Persian: Walls have ears

ThomasK

Senior Member
Belgium, Dutch
Persian seems to have a (funny) expression like "Walls have mouse and mouse has ears" or something the like. How come there is a mouse in the expression? Is there some logic to it?
 
  • truce

    Senior Member
    Persian
    This proverb is used to tell someone to be careful of what they say as there are informants all around.
    The mouse in proverb is assumed as informant.
    When it is deserted and you feel safe and you talk in an imprudent way, it is not that safe as it seems to be.
    Although you see no one around but walls, there are mouse holes in the walls in which the mice hear what you say.

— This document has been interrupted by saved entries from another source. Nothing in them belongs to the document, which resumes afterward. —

-- ==== Sys2Proof/Machine/Operands.lean ====
section
/-! DEFINITION. Operand forms: the register operand and its range check (spec/30_encoding.md R53). The
other form, LDI's immediate, is the byte itself (R54). -/

namespace Sys2Proof.Machine

/-- `RegIdx(b)`: the register a register operand byte names; a byte of 8 or more raises
`AddressOutOfRange(register)` and is not reduced modulo 8 (spec/30_encoding.md R53). -/
def regIdx (s : State) (b : Byte) : Except Cause Reg :=
  if h : b.toNat < 8 then .ok ⟨b.toNat, h⟩ else .error (.addressOutOfRange s.pc .register b.toNat)

/-- An instruction of format R or RI: its register operand is checked before anything is written. -/
def withReg (s : State) (n : Byte) (effect : Reg → Except Cause State) : Result :=
  commit s (match regIdx s n with
    | .error c => .error c
    | .ok r => effect r)

/-- An instruction of format RR: offset 1 is checked before offset 2 (spec/60_exceptions.md R140). -/
def withRegs (s : State) (a b : Byte) (effect : Reg → Reg → Except Cause State) : Result :=
  withReg s a fun ra =>
    match regIdx s b with
    | .error c => .error c
    | .ok rb => effect ra rb

end Sys2Proof.Machine
end

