-- ==== Sys2Proof/Certificates/Slice0/Obligations.lean ====
section
/-! DEFINITION. The statements for the provers. Each docstring names the rule it formalises. A next
state is written as a record over the state before, so that what is not named is unchanged. -/

open Sys2Proof Sys2Proof.Machine

/-! ### Reset and the step -/

/-- R160: reset is construction, it leaves every piece of state at its stated value, and it is the only
way to `Ready`: no step leads back there. (The opcode map is no state: nothing can change it.) -/
def Obligations.ResetLeavesTheStatedValues : Prop :=
  (∀ a, Memory.read a State.reset.mem = 0x00#8) ∧
  (∀ r : Reg, r ≠ 7 → State.reset.reg r = 0x00#8) ∧ State.reset.reg 7 = 0xF4#8 ∧
  State.reset.fl = 0x00#8 ∧ State.reset.pc = 0 ∧ State.reset.run = .ready ∧ State.reset.out = [] ∧
  (∀ s t : State, hostConstruct s = .next t → t = State.reset) ∧
  (∀ s t : State, step s = .next t → t.run ≠ .ready)

/-- When the bytes at `pc` decode, the step is exactly the execution of the decoded instruction; the
step adds nothing around it (spec/40_dispatcher.md R74: "The Dispatcher adds nothing to `pc` itself"). -/
def Obligations.StepRunsTheDecodedInstruction : Prop :=
  ∀ (s : State) (i : Instr) (rest : List Byte), s.run = .running →
    decode (fetchBytes 3 s.pc s.mem) = .ok (i, rest) → step s = exec i s

/-- R71: one step, taken only in `Running`, fetches at `pc` (AddressOutOfRange from 256 on), decodes
(InvalidOpcode where no mnemonic has that byte), and executes the instruction whose bytes lie there. -/
def Obligations.StepFetchesDecodesExecutes : Prop :=
  (∀ s t : State, s.run ≠ .running → step s ≠ .next t) ∧
  (∀ s : State, s.run = .running →
    (256 ≤ s.pc → step s = .next (s.faultedBy (.addressOutOfRange s.pc .memory s.pc))) ∧
    (s.pc < 256 → (∀ m, opc m ≠ Memory.read s.pc s.mem) →
      step s = .next (s.faultedBy (.invalidOpcode s.pc (Memory.read s.pc s.mem)))) ∧
    (∀ i, s.CodeAt i → step s = exec i s))

/-- In `Ready`, `Halted` and `Faulted` there is no step, and the stop names which of them it is. The
names are the model's choice (log entry 7); that there is no step is spec/40_dispatcher.md section 1. -/
def Obligations.NoStepOutsideRunning : Prop :=
  ∀ s : State,
    (s.run = .ready → step s = .fault .notStarted) ∧
    (s.run = .halted → step s = .fault .alreadyHalted) ∧
    (∀ c, s.run = .faulted c → step s = .fault (.alreadyFaulted c))

/-- The only transitions a step makes: it starts in `Running`, and stays there, or halts by HLT, or
ends in a fault. The fourth run state rests on spec/92_eei_decisions.md D11. -/
def Obligations.RunStateTransitions : Prop :=
  ∀ s t : State, step s = .next t →
    s.run = .running ∧
      (t.run = .running ∨ (t.run = .halted ∧ fetchInstr s = .ok .hlt) ∨ ∃ c, t.run = .faulted c)

/-- Nothing that is not a rule of the machine stops it: every instruction answers a next state in every
state, and every step in `Running` does. -/
def Obligations.EveryInstructionAndStepAnswers : Prop :=
  (∀ (i : Instr) (s : State), ∃ t, exec i s = .next t) ∧
  (∀ s : State, s.run = .running → ∃ t, step s = .next t)

/-- R78: a run need not end. JMP to its own address steps forever, and so does every run that never
reaches `Halted` or a fault; there is no step limit. -/
def Obligations.ARunNeedNotEnd : Prop :=
  (∀ (s : State) (n : Byte) (r : Reg), s.run = .running → Names n r → s.CodeAt (.jmp n) →
    (s.reg r).toNat = s.pc → s.NeverEnds) ∧
  (∀ s : State, s.run = .running →
    (∀ k t, Host.Core.run Sys2Proof.core k s = .next t → t.run ≠ .halted ∧ ∀ c, t.run ≠ .faulted c) →
    s.NeverEnds)

/-- How a run ends: it ends normally, or with a fatal condition, or never, and only one of these; where
it ends, the final state or the cause is determined (the spec's own inference in 40_dispatcher.md
section 4, that the machine is deterministic). -/
def Obligations.ARunEndsInExactlyOneWay : Prop :=
  ∀ s : State, s.run = .running →
    ((∃ t, s.EndsNormally t) ∨ (∃ c, s.EndsFaulted c) ∨ s.NeverEnds) ∧
    (∀ t u, s.EndsNormally t → s.EndsNormally u → t = u) ∧
    (∀ c d, s.EndsFaulted c → s.EndsFaulted d → c = d) ∧
    (∀ t c, s.EndsNormally t → ¬ s.EndsFaulted c) ∧
    (s.NeverEnds → (∀ t, ¬ s.EndsNormally t) ∧ ∀ c, ¬ s.EndsFaulted c)

/-! ### Encoding -/

/-- Decoding an encoded instruction gives it back with the bytes that follow, for every instruction,
every operand byte, and every admissible (injective) opcode map. -/
def Obligations.DecodeOfEncodeIsTheInstruction : Prop :=
  ∀ code : Mnemonic → Byte, Function.Injective code →
    ∀ (i : Instr) (rest : List Byte), decodeWith code (encodeWith code i ++ rest) = .ok (i, rest)

/-- Whatever decodes is the encoding of what it decodes to: no bit of an instruction is ignored. -/
def Obligations.EncodeOfDecodeIsTheBytes : Prop :=
  ∀ (code : Mnemonic → Byte) (bytes rest : List Byte) (i : Instr),
    decodeWith code bytes = .ok (i, rest) → encodeWith code i ++ rest = bytes

/-- R71 and the operand fetch for every admissible opcode map: `OPC` is an argument of the step and of the
machine (spec/92_eei_decisions.md D1, log entry 1), what is fetched and decoded follows the map, and what
is executed does not depend on it; the configured machine is the one at `opc`. -/
def Obligations.StepUnderEveryOpcodeMap : Prop :=
  coreWith opc = Sys2Proof.core ∧
  ∀ code : Mnemonic → Byte, Function.Injective code →
    (∀ s t : State, s.run ≠ .running → (coreWith code).step s ≠ .next t) ∧
    (∀ m : Mnemonic, OperandFetchFaultsWith code m m.length) ∧
    (∀ s : State, s.run = .running →
      (256 ≤ s.pc → (coreWith code).step s = .next (s.faultedBy (.addressOutOfRange s.pc .memory s.pc))) ∧
      (s.pc < 256 → (∀ m, code m ≠ Memory.read s.pc s.mem) →
        (coreWith code).step s = .next (s.faultedBy (.invalidOpcode s.pc (Memory.read s.pc s.mem)))) ∧
      (∀ i, s.CodeAtWith code i → (coreWith code).step s = exec i s))

/-- The configured opcode map is admissible, and its values are the defaults of the spec's open
parameter `OPC`, which come from general knowledge (log entry 1, PRESUMED). -/
def Obligations.ConfiguredOpcodeMap : Prop :=
  Function.Injective opc ∧
  Mnemonic.all.map opc =
    [0x82#8, 0x47#8, 0x01#8, 0xA0#8, 0xA2#8, 0x45#8, 0x46#8, 0x50#8, 0x11#8, 0xA7#8, 0x54#8, 0x55#8, 0x56#8]

/-- Words written out from the spec's encodings decode to the instructions they stand for, under the
configured map (log entry 1, PRESUMED opcode values). -/
def Obligations.WrittenOutWordsDecode : Prop :=
  decode [0b10000010#8, 0b00000000#8, 0b00001000#8] = .ok (.ldi 0 8, []) ∧
  decode [0b10100000#8, 0b00000000#8, 0b00000001#8] = .ok (.add 0 1, []) ∧
  decode [0b01000101#8, 0b00000001#8] = .ok (.push 1, []) ∧
  decode [0b01010000#8, 0b00000010#8] = .ok (.call 2, []) ∧
  decode [0b00010001#8] = .ok (.ret, []) ∧ decode [0b00000001#8] = .ok (.hlt, [])

/-- R57: a byte that is no value of `OPC` is invalid, under any map, whatever follows it, and 243 of the
256 bytes are so under every admissible map, the default among them; executing one, under any map,
raises InvalidOpcode with no operand fetched (so also at the end of memory) and no state written. -/
def Obligations.OtherOpcodeBytesAreInvalid : Prop :=
  (∀ (code : Mnemonic → Byte) (op : Byte) (rest : List Byte), (∀ m, code m ≠ op) →
    decodeWith code (op :: rest) = .error (.invalidOpcode op)) ∧
  (∀ code : Mnemonic → Byte, Function.Injective code →
    ((Finset.range 256).filter fun v => Mnemonic.all.all fun m => (code m).toNat != v).card = 243) ∧
  (∀ (code : Mnemonic → Byte) (s : State), s.run = .running → s.pc < 256 →
    (∀ m, code m ≠ Memory.read s.pc s.mem) →
    stepWith code s = .next (s.faultedBy (.invalidOpcode s.pc (Memory.read s.pc s.mem))))

/-- An instruction must lie wholly inside memory (an inference the spec draws in 30_encoding.md section
5): otherwise the operand fetch faults at address 256, whatever the operand bytes; a one-byte
instruction executes at 255. -/
def Obligations.InstructionsLieInsideMemory : Prop :=
  (∀ m : Mnemonic, OperandFetchFaults m m.length) ∧
  (∀ s : State, s.run = .running → s.pc = 255 →
    (Memory.read 255 s.mem = opc .HLT → step s = exec .hlt s) ∧
    (Memory.read 255 s.mem = opc .RET → step s = exec .ret s))

/-! ### LDI and PRN -/

/-- R85: LDI, with its operand fetch, its register check and the source's property that a PRN of the
same register reproduces the immediate. The default opcode byte is left to `ConfiguredOpcodeMap`, here
as for every instruction. -/
def Obligations.LdiLoadsTheImmediate : Prop :=
  (∀ n imm : Byte, encode (.ldi n imm) = [opc .LDI, n, imm]) ∧
  (∀ (s : State) (n imm : Byte) (r : Reg), Names n r →
    exec (.ldi n imm) s = .next { s with x := s.x.set r imm, pc := s.pc + 3 }) ∧
  (∀ imm, RegisterFaults fun n => .ldi n imm) ∧ OperandFetchFaults .LDI 3 ∧
  (∀ (s : State) (n imm : Byte) (r : Reg), Names n r → ∃ t u,
    exec (.ldi n imm) s = .next t ∧ exec (.prn n) t = .next u ∧ u.out = s.out ++ [imm])

/-- R86: PRN, with its operand fetch and its register check. -/
def Obligations.PrnEmitsTheRegister : Prop :=
  (∀ n : Byte, encode (.prn n) = [opc .PRN, n]) ∧
  (∀ (s : State) (n : Byte) (r : Reg), Names n r →
    exec (.prn n) s = .next { s with out := s.out ++ [s.reg r], pc := s.pc + 2 }) ∧
  RegisterFaults .prn ∧ OperandFetchFaults .PRN 2

/-- The output port only grows, by at most one byte a step, which a PRN hands over; no later step
withdraws a byte, not even by a fault. That the port always accepts is spec/92_eei_decisions.md D15
(log entry 11). -/
def Obligations.OutputOnlyGrowsByPrn : Prop :=
  ∀ s t : State, step s = .next t →
    t.out = s.out ∨
    ∃ (n : Byte) (r : Reg), fetchInstr s = .ok (.prn n) ∧ Names n r ∧ t.out = s.out ++ [s.reg r]

/-- Nothing reads the output history from inside the machine: with any bytes emitted earlier, the step
is the same. -/
def Obligations.OutputHistoryIsNotRead : Prop :=
  ∀ (s t : State) (earlier : List Byte), step s = .next t →
    step { s with out := earlier ++ s.out } = .next { t with out := earlier ++ t.out }

/-! ### ADD, MUL, CMP -/

/-- R91: ADD, the low 8 bits of the sum over the natural numbers; no flag. -/
def Obligations.AddIsTheSumModulo256 : Prop :=
  (∀ a b : Byte, encode (.add a b) = [opc .ADD, a, b]) ∧
  (∀ (s : State) (a b v : Byte) (ra rb : Reg), Names a ra → Names b rb →
    v.toNat = ((s.reg ra).toNat + (s.reg rb).toNat) % 256 →
    exec (.add a b) s = .next { s with x := s.x.set ra v, pc := s.pc + 3 }) ∧
  TwoRegisterFaults .add ∧ OperandFetchFaults .ADD 3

    (Be careful!:warning: You are being eavesdropped secretly. The walls are bugged with mice! :))
     
    Last edited:

    marrish

    Senior Member
    اُردو Urdu
    Persian seems to have a (funny) expression like "Walls have mouse and mouse has ears" or something the like. How come there is a mouse in the expression? Is there some logic to it?
    How with the logic of "walls have ears"? Doesn't the logic of "There's mice in the wall and they have ears" or "There's a mouse in the house and it has ears, the mouse", appear sounder? Mice after all sit in walls and do have ears while walls don't.
     

    ThomasK

    Senior Member
    Belgium, Dutch
    Haha, you might be right indeed. I had not even thought of the metaphorical aspect of walls, just thought the idea of the mouse so very funny… We are used to walls with ears, not to mice in walls… ;-)
     

    Pussykat

    Banned
    English-USA
    Persian seems to have a (funny) expression like "Walls have mouse and mouse has ears" or something the like. How come there is a mouse in the expression? Is there some logic to it?
    Are you talking about دیوار موش دارد، موش ھم گوش دارد?